A production-shaped platform running the same application stack on GKE and AKS, joined by an Istio multi-primary mesh, with unified observability through Thanos and Grafana and DNS-level failover through Azure Traffic Manager.
Cloud platforms fail. Regions go down, vendors have outages, and enterprise customers often mandate which cloud their data lives on. A platform that bets everything on one provider is one incident away from a full outage with no fallback.
I wanted to build something that treated multi-cloud not as a stretch goal but as a first-class architectural constraint — where the networking, the service mesh, the observability, and the CI/CD pipeline are all designed from the start with the assumption that workloads span two different clouds with different APIs, different IAM models, and non-overlapping network spaces. This platform is the result of that.
- Vendor independence — no single cloud provider failure takes the platform offline. Traffic Manager shifts load in minutes; the mesh reroutes within seconds once traffic is flowing.
- Regulated workloads — multi-cloud is often a contractual or compliance requirement, not a choice. This platform demonstrates the patterns (separate VPCs, explicit trust boundaries, no cross-cloud shared credentials) that those environments demand.
- Cost optionality — running identical workloads on two clouds means you can shift capacity toward whichever is cheaper at renewal time without re-architecting the application.
- Operational realism — the runbooks, alert rules, and failover scripts here are the kind of artefacts a platform team actually maintains, not just YAML that provisions and never gets touched again.

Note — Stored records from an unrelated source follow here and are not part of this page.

-- ==== Sys2Proof/Safety.lean ====
section
/-! DEFINITION. The terms claims use: the invariant of the machine, what each command reads and writes
(10_state.md R37), when a command's operands are specified (70_reset_and_hazards.md R204), and a safe run. -/

namespace Sys2Proof.Machine

/-- The offset is in the window map (20_memory.md R61): a scalar register's word or a byte of a buffer. -/
abbrev Mapped (c : Config) (off : Nat) : Prop :=
  (off % 4 = 0 ∧ off ≤ 0x020) ∨ inBuf c .nBuf off ∨ inBuf c .rrBuf off ∨ inBuf c .recBuf off ∨ inBuf c .beBuf off

/-- What holds of every machine that started from reset: a legal width (00_scope.md R9), a memory in canonical form
that holds bytes of the four buffers alone (10_state.md R20), and one of the six outcome codes in STATUS.ERR
(60_exceptions.md R180). -/
structure State.Inv (s : State) : Prop where
  legal : s.cfg.Legal
  memWf : Memory.wf s.mem = true
  memInBufs : ∀ c ∈ s.mem, ∃ b, inBuf s.cfg b c.1
  errLegal : s.err.toNat ≤ 5

/-- Buffers are written in whole bus words (20_memory.md R62, R78): the bytes of one word are all written or all
unwritten. -/
def State.WholeWords (s : State) : Prop :=
  ∀ a, (s.mem.read? a).isSome = (s.mem.read? (a - a % 4)).isSome

/-- All `n` bytes of buffer `b` from index `i` on have been written since reset. -/
def Written (s : State) (b : Buffer) (i n : Nat) : Prop :=
  ∀ j, j < n → (s.mem.read? (bufBase b + i + j)).isSome

/-- One item of the block's state (10_state.md R37). -/
inductive Item where
  | err
  | n0inv
  | exp
  | msw
  | recValid
  | beLen
  /-- The buffer byte at a window offset. -/
  | byte (off : Nat)
  deriving DecidableEq, Repr

/-- Two states hold the same in an item. -/
def sameItem (s t : State) : Item → Prop
  | .err => s.err = t.err
  | .n0inv => s.n0inv = t.n0inv
  | .exp => s.exp = t.exp
  | .msw => s.msw = t.msw
  | .recValid => s.recValid = t.recValid
  | .beLen => s.beLen = t.beLen
  | .byte off => s.mem.read? off = t.mem.read? off

/-- The items a command reads in state `s` (10_state.md R37, with the operands of 41_montgomery.md R124, R130, R136,
42_codec.md R151, R153 and 43_convert.md R170). -/
def readsItem (s : State) : Instr → Item → Prop
  | .loadN, .beLen => True
  | .loadN, .byte off =>
    s.beLen.toNat ≤ s.cfg.beCap ∧ bufBase .beBuf ≤ off ∧ off < bufBase .beBuf + s.beLen.toNat
  | .n0inv, .byte off => bufBase .nBuf ≤ off ∧ off < bufBase .nBuf + 4
  | .rr, .byte off => inBuf s.cfg .nBuf off
  | .encode, .msw => True
  | .encode, .n0inv => True
  | .encode, .exp => True
  | .encode, .byte off => inBuf s.cfg .nBuf off ∨ inBuf s.cfg .rrBuf off
  | .decode, .recValid => True
  | .decode, .byte off => s.cfg.recLen ≤ s.recValid.toNat ∧ inBuf s.cfg .recBuf off
  | .convert, .exp => True
  | .convert, .byte off => inBuf s.cfg .nBuf off
  | _, _ => False

/-- The items a command writes when it succeeds (10_state.md R37). -/
def writesItem (c : Config) : Instr → Item → Prop
  | _, .err => True
  | .loadN, .byte off => inBuf c .nBuf off
  | .n0inv, .n0inv => True
  | .rr, .byte off => inBuf c .rrBuf off
  | .encode, .recValid => True
  | .encode, .byte off => inBuf c .recBuf off
  | .decode, .msw => True
  | .decode, .n0inv => True
  | .decode, .exp => True
  | .decode, .byte off => inBuf c .nBuf off ∨ inBuf c .rrBuf off
  | .convert, .n0inv => True
  | .convert, .msw => True
  | .convert, .recValid => True
  | .convert, .byte off => inBuf c .rrBuf off ∨ inBuf c .recBuf off
  | _, _ => False

/-- What the block does not touch in any transaction: the build, the host and the reset input. -/
def sameOutside (s t : State) : Prop := t.cfg = s.cfg ∧ t.host = s.host ∧ t.resetIn = s.resetIn

/-- The state at a window address `b`, everything else as in `s` (20_memory.md R72). -/
def withBase (b : Nat) (s : State) : State := { s with cfg := { s.cfg with base := b } }

/-- A run of `n` steps that stops nowhere: no bus error, no unspecified byte consumed, no access outside the
window. -/
def SafeRun (n : Nat) (s : State) : Prop := ∃ t, Sys2Proof.core.run n s = .next t

end Sys2Proof.Machine
end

This architecture pattern directly maps to production scenarios across several industries:
- SaaS platforms needing 99.99% SLAs without betting on one cloud region
- Financial services with cloud-specific data residency requirements per jurisdiction
- Healthcare and government workloads where a customer's procurement mandates a specific cloud provider per environment
- Global applications routing users to the geographically nearest healthy cluster
- Disaster recovery setups where one cloud acts as active and the other as warm standby
flowchart TD
DNS["Cloud DNS\nAzure Traffic Manager\n(weighted routing + failover)"]
DNS --> GKE
DNS --> AKS
subgraph GKE ["GKE / us-central1"]
GIG["Istio ingress gateway"]
GAGW["api-gateway"]
GORD["order-service"]
GINV["inventory-service"]
GPROM["Prometheus"]
GIG --> GAGW --> GORD --> GINV
GPROM --> THANOS
end
subgraph AKS ["AKS / East US"]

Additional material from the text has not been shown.